The transform input is a dictionary where the key is the tensor name and the value is the transformation function that should be applied to that tensor. If a specific tensor's data does not need to be returned, it should be omitted from the keys. If the transformation function is set as None, the input tensor is converted to a torch tensor without additional modification.

# Since torchvision transforms expect PIL images, we use the 'pil' decode_method for the 'images' tensor. This is much faster than running ToPILImage inside the transform
train_loader = ds_train.pytorch(num_workers = 0, shuffle = True, transform = {'images': tform, 'labels': None}, batch_size = batch_size, decode_method = {'images': 'pil'})
test_loader = ds_test.pytorch(num_workers = 0, transform = {'images': tform, 'labels': None}, batch_size = batch_size, decode_method = {'images': 'pil'})

Model Definition

This tutorial uses a pre-trained ResNet18 neural network from the torchvision.models module, converted to a single-channel network for grayscale images.

Training is run on a GPU if possible. Otherwise, run on a CPU.

device = torch.device('cuda') if torch.cuda.is_available() else torch.device('cpu')
print(device)
# Use a pre-trained ResNet18
model = models.resnet18(pretrained=True)

# Convert model to grayscale
model.conv1 = torch.nn.Conv2d(1, 64, kernel_size=7, stride=2, padding=3, bias=False)

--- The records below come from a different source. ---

theorem issueAll_readDigest {s : State} (hactive : s.phase = .active) :
    issueAll readDigestCommands s = .next s.digestRead := by
  rw [readDigestCommands, issueAll_rddg _ hactive, State.digestRead, digestResponses, digestOf, List.map_map]
  rfl

theorem State.digestRead_allOk (s : State) : AllOk s s.digestRead := by
  refine ⟨rfl, _, rfl, fun r hr => ?_⟩
  obtain ⟨b, _, rfl⟩ := List.mem_map.mp (List.mem_reverse.mp hr)
  exact rspStatus_rspWord 0 _

/-- The host reads the digest of the accumulator from the last sixteen responses. -/
theorem lastSixteenBytes_digestRead (s : State) : lastSixteenBytes s.digestRead = digestOf s.acc := by
  have hlen : (digestResponses s.acc).length = 16 := by simp [digestResponses, digestOf]
  rw [lastSixteenBytes, State.digestRead, List.take_left' hlen, digestResponses, List.reverse_reverse, List.map_map]
  exact (List.map_congr_left fun b _ => by simp [byte_low8]).trans (List.map_id _)

/-- The state after FINALIZE's last command, where the host issues it. -/
def State.scrubbedIf (scrub : Bool) (s : State) : State := if scrub then s.erase.respond 0 else s

theorem issueAll_scrubCommands (scrub : Bool) (s : State) :
    issueAll (scrubCommands scrub) s = .next (s.scrubbedIf scrub) := by
  cases scrub <;> rfl

theorem State.scrubbedIf_allOk (scrub : Bool) (s : State) : AllOk s (s.scrubbedIf scrub) := by
  cases scrub
  · exact AllOk.refl s
  · exact AllOk.respond rfl rfl 0

/-! ### FINALIZE, part by part (R210, R213) -/

/-- The state after the two RDCNT commands in ACTIVE. -/
def State.counterRead (s : State) : State := (s.respond s.cnt[0]).respond s.cnt[1]

theorem State.counterRead_allOk (s : State) : AllOk s s.counterRead :=
  (AllOk.respond rfl rfl s.cnt[0]).trans (AllOk.respond rfl rfl s.cnt[1])

theorem exec_rdcnt_low {s : State} (hactive : s.phase = .active) : exec (.rdcnt 0) s = .next (s.respond s.cnt[0]) :=
  exec_rdcnt_at hactive 0

theorem exec_rdcnt_high {s : State} (hactive : s.phase = .active) : exec (.rdcnt 1) s = .next (s.respond s.cnt[1]) :=
  exec_rdcnt_at hactive 1

/-- FINALIZE in ACTIVE: the two RDCNT are performed, and the index and the footer are those of the counter. -/
theorem runFinalize_active (scrub : Bool) {s : State} (hactive : s.phase = .active) :
    runFinalize scrub s =
      andThen (runUpdate (padding s.index.toNat) s.counterRead) fun padded =>
      andThen (runUpdate (footer s.cnt[0] s.cnt[1]) padded) fun footed =>
      andThen (issueAll readDigestCommands footed) fun read =>
      andThen (issueAll (scrubCommands scrub) read) fun done => .next (done, lastSixteenBytes read) := by
  have hhigh := exec_rdcnt_high (s := s.respond s.cnt[0]) hactive
  simp only [runFinalize, exec_rdcnt_low hactive, hhigh, andThen_next, lastData_respond]
  rfl

section
variable {s padded footed : State} (hactive : s.phase = .active)
  (hpad : runUpdate (padding s.index.toNat) s.counterRead = .next padded)
  (hfoot : runUpdate (footer s.cnt[0] s.cnt[1]) padded = .next footed) (hdone : footed.phase = .active)
include hactive hpad hfoot hdone

/-- FINALIZE from its two UPDATEs: it ends with the digest read, and scrubbed or not, and hands back the digest. -/
theorem runFinalize_of_updates (scrub : Bool) :
    runFinalize scrub s = .next (footed.digestRead.scrubbedIf scrub, digestOf footed.acc) := by
  rw [runFinalize_active scrub hactive, hpad, andThen_next, hfoot, andThen_next, issueAll_readDigest hdone,
    andThen_next, issueAll_scrubCommands, andThen_next, lastSixteenBytes_digestRead]

/-- The commands of FINALIZE as one list leave the state that FINALIZE leaves, where the footer starts at INDEX 56. -/
theorem issueAll_finalizeCommands (hindex : padded.index.toNat = 56) (scrub : Bool) :
    issueAll (finalizeCommands scrub s.index.toNat s.cnt[0] s.cnt[1]) s =
      .next (footed.digestRead.scrubbedIf scrub) := by
  have hread : issueAll [.rdcnt 0, .rdcnt 1] s = .next s.counterRead := by
    have hhigh := exec_rdcnt_high (s := s.respond s.cnt[0]) hactive
    rw [issueAll_cons, exec_rdcnt_low hactive, andThen_next, issueAll_cons, hhigh]
    rfl
  have hpad' : issueAll (.rdstat :: updateCommands s.index.toNat (padding s.index.toNat)) s.counterRead =
      .next padded := (runUpdate_eq _ _).symm.trans hpad
  have hfoot' : issueAll (.rdstat :: updateCommands 56 (footer s.cnt[0] s.cnt[1])) padded = .next footed := by
    rw [← hindex, ← runUpdate_eq, hfoot]
  simp only [finalizeCommands, issueAll_append, hread, andThen_next, hpad', hfoot', issueAll_readDigest hdone,
    issueAll_scrubCommands]

end

/-- The two UPDATEs of FINALIZE complete; the footer's starts at INDEX 56. -/
theorem finalize_updates {s : State} (hactive : s.phase = .active) (hfilled : s.PrefixFilled) :
    ∃ padded footed, runUpdate (padding s.index.toNat) s.counterRead = .next padded ∧ padded.index.toNat = 56 ∧
      runUpdate (footer s.cnt[0] s.cnt[1]) padded = .next footed ∧ footed.phase = .active := by
  obtain ⟨_, _, _, hle, hmod, hlen⟩ := paddingFillsToFiftySix s.index.toNat s.index.isLt
  obtain ⟨padded, hpad, hactive', hfilled', _, hindex, _⟩ :=
    runUpdate_end (padding s.index.toNat) (s := s.counterRead) (by omega) hactive hfilled
  obtain ⟨footed, hfoot, hdone, _⟩ :=
    runUpdate_end (footer s.cnt[0] s.cnt[1]) (s := padded) (by simp [footer_length]) hactive' hfilled'
  exact ⟨padded, footed, hpad, hindex.trans (by rw [hlen]; exact hmod), hfoot, hdone⟩

/-! ### The transforms of FINALIZE (R213) -/

theorem padding_count_xform {index : Nat} (hindex : index < 64) :
    (updateCommands index (padding index)).count .xform = if index < 56 then 0 else 1 := by
  rw [updateCommands_count_xform hindex, padding_length hindex, padLength]
  split <;> omega

theorem footer_count_xform (lo hi : Word) : (updateCommands 56 (footer lo hi)).count .xform = 1 := by
  rw [updateCommands_count_xform (by decide), footer_length]

theorem finalizeCommands_count_xform (scrub : Bool) {index : Nat} (hindex : index < 64) (lo hi : Word) :
    (finalizeCommands scrub index lo hi).count .xform = if index < 56 then 1 else 2 := by
  have hrdcnt : [Instr.rdcnt 0, .rdcnt 1].count .xform = 0 := by decide
  have hrddg : readDigestCommands.count .xform = 0 := by decide
  have hscrub : (scrubCommands scrub).count .xform = 0 := by cases scrub <;> decide
  rw [finalizeCommands]
  simp only [List.count_append, hrdcnt, hrddg, hscrub, List.count_cons_of_ne (show Instr.rdstat ≠ .xform by decide),
    padding_count_xform hindex, footer_count_xform]
  split <;> rfl

/-- Settles O57: the parts of FINALIZE from its two UPDATEs, and the transforms counted list by list. -/
theorem finalizeIssuesOneOrTwoTransforms : Obligations.FinalizeIssuesOneOrTwoTransforms := by
  unfold Obligations.FinalizeIssuesOneOrTwoTransforms
  refine ⟨fun scrub s hactive hfilled => ?_, fun index lo hi hindex => ?_, fun scrub m lo hi => ?_⟩
  · obtain ⟨padded, footed, hpad, hindex, hfoot, hdone⟩ := finalize_updates hactive hfilled
    exact ⟨_, _, runFinalize_of_updates hactive hpad hfoot hdone scrub,
      issueAll_finalizeCommands hactive hpad hfoot hdone hindex scrub,
      finalizeCommands_count_xform scrub s.index.isLt _ _⟩
  · exact ⟨padding_count_xform hindex, footer_count_xform lo hi⟩
  · rw [updateCommands_count_xform (by decide), finalizeCommands_count_xform scrub (Nat.mod_lt _ (by decide)),
      Nat.zero_add]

# Update the fully connected layer based on the number of classes in the dataset
model.fc = torch.nn.Linear(model.fc.in_features, len(ds_train.labels.info.class_names))

model.to(device)

# Specity the loss function and optimizer
criterion = torch.nn.CrossEntropyLoss()
optimizer = torch.optim.SGD(model.parameters(), lr=0.001, momentum=0.1)

Training the Model

Helper functions for training and testing the model are defined. Note that the output from Deep Lake's PyTorch dataloader is fed into the model just like data from ordinary PyTorch dataloaders.

def train_one_epoch(model, optimizer, data_loader, device):

    model.train()

    # Zero the performance stats for each epoch
    running_loss = 0.0
    start_time = time.time()
    total = 0
    correct = 0
    
    for i, data in enumerate(data_loader):
        # get the inputs; data is a list of [inputs, labels]
        inputs = data['images']
        labels = torch.squeeze(data['labels'])

        inputs = inputs.to(device)
        labels = labels.to(device)

        # zero the parameter gradients
        optimizer.zero_grad()

        # forward + backward + optimize
        outputs = model(inputs.float())
        loss = criterion(outputs, labels)
        loss.backward()
        optimizer.step()
        
        _, predicted = torch.max(outputs.data, 1)
        total += labels.size(0)
        correct += (predicted == labels).sum().item()
        accuracy = 100 * correct / total
    
        # Print performance statistics
        running_loss += loss.item()
        if i % 10 == 0:    # print every 10 batches
            batch_time = time.time()
            speed = (i+1)/(batch_time-start_time)
            print('[%5d] loss: %.3f, speed: %.2f, accuracy: %.2f %%' %
                  (i, running_loss, speed, accuracy))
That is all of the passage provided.